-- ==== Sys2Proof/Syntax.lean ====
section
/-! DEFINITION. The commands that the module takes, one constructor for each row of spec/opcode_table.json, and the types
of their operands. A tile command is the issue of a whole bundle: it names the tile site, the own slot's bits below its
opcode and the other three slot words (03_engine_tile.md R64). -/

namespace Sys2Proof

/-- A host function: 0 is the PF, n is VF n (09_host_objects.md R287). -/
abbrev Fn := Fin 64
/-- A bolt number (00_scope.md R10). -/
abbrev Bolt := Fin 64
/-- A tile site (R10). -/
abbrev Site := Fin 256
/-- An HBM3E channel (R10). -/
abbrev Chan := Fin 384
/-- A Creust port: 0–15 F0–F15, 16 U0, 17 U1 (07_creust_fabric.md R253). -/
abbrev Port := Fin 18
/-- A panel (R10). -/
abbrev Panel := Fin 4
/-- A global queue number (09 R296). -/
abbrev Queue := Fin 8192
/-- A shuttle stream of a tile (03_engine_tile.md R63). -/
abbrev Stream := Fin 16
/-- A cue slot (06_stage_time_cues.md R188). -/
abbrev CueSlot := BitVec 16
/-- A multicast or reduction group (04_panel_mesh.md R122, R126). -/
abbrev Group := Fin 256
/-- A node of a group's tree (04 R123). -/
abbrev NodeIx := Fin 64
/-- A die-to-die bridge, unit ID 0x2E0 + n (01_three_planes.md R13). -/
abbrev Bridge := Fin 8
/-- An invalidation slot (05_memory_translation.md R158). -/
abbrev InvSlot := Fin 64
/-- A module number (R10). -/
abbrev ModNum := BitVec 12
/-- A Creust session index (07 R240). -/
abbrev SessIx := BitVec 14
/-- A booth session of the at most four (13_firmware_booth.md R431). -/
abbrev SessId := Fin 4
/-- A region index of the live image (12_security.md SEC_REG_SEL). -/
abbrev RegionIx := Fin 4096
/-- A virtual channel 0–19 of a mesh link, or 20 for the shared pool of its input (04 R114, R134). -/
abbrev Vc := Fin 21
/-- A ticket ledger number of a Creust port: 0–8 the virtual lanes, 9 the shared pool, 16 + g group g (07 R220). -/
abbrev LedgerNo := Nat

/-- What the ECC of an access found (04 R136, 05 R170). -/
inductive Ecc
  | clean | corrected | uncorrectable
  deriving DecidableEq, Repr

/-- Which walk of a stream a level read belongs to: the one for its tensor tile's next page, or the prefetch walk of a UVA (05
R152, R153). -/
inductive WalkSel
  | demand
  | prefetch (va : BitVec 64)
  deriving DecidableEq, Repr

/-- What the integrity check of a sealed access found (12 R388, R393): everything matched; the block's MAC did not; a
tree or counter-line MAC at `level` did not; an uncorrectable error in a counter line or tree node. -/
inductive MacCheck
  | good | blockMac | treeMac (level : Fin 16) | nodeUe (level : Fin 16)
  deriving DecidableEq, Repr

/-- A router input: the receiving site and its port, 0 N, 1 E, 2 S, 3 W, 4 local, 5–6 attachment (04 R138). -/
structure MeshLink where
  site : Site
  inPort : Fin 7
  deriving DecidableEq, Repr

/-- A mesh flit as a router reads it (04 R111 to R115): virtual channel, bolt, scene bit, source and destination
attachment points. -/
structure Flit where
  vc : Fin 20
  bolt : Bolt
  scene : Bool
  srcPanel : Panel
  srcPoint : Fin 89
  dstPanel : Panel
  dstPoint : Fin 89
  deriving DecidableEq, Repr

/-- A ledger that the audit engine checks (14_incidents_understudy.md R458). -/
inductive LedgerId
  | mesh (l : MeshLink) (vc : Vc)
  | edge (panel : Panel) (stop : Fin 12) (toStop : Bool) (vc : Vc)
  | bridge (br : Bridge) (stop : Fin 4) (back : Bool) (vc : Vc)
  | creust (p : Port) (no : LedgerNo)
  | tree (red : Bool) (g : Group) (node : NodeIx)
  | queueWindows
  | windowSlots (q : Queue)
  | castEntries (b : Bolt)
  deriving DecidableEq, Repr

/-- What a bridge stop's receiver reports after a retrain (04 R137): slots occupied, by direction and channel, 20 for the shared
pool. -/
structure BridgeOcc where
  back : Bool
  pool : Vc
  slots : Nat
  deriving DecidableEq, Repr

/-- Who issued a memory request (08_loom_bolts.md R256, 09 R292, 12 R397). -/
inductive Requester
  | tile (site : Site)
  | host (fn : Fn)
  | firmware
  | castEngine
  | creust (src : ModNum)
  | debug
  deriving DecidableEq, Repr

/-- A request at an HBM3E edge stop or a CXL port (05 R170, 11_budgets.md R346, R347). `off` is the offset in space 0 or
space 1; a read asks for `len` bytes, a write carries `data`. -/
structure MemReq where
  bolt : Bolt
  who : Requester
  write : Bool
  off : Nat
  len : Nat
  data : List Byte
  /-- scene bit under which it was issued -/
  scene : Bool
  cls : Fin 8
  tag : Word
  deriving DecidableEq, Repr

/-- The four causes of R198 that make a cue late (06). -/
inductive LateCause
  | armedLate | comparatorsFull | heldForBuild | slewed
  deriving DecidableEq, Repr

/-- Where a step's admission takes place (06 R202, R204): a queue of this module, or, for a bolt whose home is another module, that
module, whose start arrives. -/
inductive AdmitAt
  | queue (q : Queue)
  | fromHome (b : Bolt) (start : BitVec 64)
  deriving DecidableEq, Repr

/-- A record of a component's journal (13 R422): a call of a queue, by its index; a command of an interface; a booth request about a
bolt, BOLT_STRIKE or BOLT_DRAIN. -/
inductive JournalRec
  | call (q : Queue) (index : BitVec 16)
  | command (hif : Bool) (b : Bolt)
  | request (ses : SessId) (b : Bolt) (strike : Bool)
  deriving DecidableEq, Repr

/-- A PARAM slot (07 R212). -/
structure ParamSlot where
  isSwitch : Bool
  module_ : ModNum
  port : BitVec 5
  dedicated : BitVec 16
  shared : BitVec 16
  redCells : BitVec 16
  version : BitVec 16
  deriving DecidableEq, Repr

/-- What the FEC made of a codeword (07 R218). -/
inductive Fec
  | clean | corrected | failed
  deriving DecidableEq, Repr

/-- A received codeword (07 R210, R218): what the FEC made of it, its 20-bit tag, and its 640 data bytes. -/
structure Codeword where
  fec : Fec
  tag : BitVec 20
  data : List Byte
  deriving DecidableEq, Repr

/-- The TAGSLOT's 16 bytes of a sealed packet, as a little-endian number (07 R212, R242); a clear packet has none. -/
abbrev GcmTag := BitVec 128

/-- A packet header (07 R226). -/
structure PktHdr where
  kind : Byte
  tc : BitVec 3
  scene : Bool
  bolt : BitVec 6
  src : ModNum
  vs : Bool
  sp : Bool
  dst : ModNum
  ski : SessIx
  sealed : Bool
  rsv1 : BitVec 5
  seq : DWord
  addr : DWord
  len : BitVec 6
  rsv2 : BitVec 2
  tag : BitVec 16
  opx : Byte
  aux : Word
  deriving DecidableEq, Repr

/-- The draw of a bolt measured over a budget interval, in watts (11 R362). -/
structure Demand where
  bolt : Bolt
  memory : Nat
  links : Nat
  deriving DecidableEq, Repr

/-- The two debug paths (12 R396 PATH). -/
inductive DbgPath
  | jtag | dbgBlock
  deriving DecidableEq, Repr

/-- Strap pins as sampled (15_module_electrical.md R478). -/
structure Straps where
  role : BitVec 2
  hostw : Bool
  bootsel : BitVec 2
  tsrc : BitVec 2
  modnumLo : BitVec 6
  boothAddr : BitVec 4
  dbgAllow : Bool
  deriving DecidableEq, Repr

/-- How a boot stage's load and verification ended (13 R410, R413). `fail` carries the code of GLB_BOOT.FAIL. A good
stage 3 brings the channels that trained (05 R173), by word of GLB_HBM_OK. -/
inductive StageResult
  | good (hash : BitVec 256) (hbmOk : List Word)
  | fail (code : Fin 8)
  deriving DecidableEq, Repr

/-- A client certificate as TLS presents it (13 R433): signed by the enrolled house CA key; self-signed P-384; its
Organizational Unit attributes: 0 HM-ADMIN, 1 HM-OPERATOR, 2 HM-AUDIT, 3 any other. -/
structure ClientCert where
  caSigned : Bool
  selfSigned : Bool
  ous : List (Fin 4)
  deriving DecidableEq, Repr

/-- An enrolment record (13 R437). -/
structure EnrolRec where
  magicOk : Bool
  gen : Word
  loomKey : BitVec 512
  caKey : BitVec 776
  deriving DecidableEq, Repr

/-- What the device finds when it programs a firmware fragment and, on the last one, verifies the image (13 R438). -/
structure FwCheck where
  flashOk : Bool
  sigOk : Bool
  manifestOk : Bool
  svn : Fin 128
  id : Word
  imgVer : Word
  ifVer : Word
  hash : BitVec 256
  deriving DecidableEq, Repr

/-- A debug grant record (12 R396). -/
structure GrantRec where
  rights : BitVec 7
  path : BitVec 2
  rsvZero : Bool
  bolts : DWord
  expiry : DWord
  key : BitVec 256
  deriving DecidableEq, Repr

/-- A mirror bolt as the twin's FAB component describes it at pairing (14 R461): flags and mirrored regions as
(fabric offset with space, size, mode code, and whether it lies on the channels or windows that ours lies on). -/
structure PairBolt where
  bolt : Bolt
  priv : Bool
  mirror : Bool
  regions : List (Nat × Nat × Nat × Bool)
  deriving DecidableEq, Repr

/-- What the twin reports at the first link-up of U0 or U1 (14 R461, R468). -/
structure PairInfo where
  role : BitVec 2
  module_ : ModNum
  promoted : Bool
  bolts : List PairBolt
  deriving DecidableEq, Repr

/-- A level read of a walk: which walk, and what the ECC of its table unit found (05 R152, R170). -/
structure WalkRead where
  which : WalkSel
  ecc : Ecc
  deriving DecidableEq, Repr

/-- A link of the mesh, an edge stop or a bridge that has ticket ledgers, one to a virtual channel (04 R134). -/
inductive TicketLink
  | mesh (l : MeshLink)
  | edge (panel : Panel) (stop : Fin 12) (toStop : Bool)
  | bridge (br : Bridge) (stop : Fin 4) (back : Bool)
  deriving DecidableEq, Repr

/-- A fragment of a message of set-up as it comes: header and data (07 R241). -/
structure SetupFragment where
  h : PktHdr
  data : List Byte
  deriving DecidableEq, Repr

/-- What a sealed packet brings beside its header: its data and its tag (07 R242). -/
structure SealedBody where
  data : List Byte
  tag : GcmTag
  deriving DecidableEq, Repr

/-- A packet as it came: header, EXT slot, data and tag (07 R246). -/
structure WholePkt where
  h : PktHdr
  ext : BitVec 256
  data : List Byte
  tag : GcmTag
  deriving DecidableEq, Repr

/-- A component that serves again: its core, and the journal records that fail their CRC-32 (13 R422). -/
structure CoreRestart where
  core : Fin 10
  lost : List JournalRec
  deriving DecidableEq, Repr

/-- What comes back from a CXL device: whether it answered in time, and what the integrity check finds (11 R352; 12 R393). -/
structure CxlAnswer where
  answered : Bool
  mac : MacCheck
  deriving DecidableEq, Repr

----

→ What you have to do
The answer is the records above restated word for word from their opening line through the line that holds "abbrev SessId := Fin 4", both included, and nothing else.

→ Problem solution
-- ==== Sys2Proof/Syntax.lean ====
section
/-! DEFINITION. The commands that the module takes, one constructor for each row of spec/opcode_table.json, and the types
of their operands. A tile command is the issue of a whole bundle: it names the tile site, the own slot's bits below its
opcode and the other three slot words (03_engine_tile.md R64). -/

namespace Sys2Proof

/-- A host function: 0 is the PF, n is VF n (09_host_objects.md R287). -/
abbrev Fn := Fin 64
/-- A bolt number (00_scope.md R10). -/
abbrev Bolt := Fin 64
/-- A tile site (R10). -/
abbrev Site := Fin 256
/-- An HBM3E channel (R10). -/
abbrev Chan := Fin 384
/-- A Creust port: 0–15 F0–F15, 16 U0, 17 U1 (07_creust_fabric.md R253). -/
abbrev Port := Fin 18
/-- A panel (R10). -/
abbrev Panel := Fin 4
/-- A global queue number (09 R296). -/
abbrev Queue := Fin 8192
/-- A shuttle stream of a tile (03_engine_tile.md R63). -/
abbrev Stream := Fin 16
/-- A cue slot (06_stage_time_cues.md R188). -/
abbrev CueSlot := BitVec 16
/-- A multicast or reduction group (04_panel_mesh.md R122, R126). -/
abbrev Group := Fin 256
/-- A node of a group's tree (04 R123). -/
abbrev NodeIx := Fin 64
/-- A die-to-die bridge, unit ID 0x2E0 + n (01_three_planes.md R13). -/
abbrev Bridge := Fin 8
/-- An invalidation slot (05_memory_translation.md R158). -/
abbrev InvSlot := Fin 64
/-- A module number (R10). -/
abbrev ModNum := BitVec 12
/-- A Creust session index (07 R240). -/
abbrev SessIx := BitVec 14
/-- A booth session of the at most four (13_firmware_booth.md R431). -/
abbrev SessId := Fin 4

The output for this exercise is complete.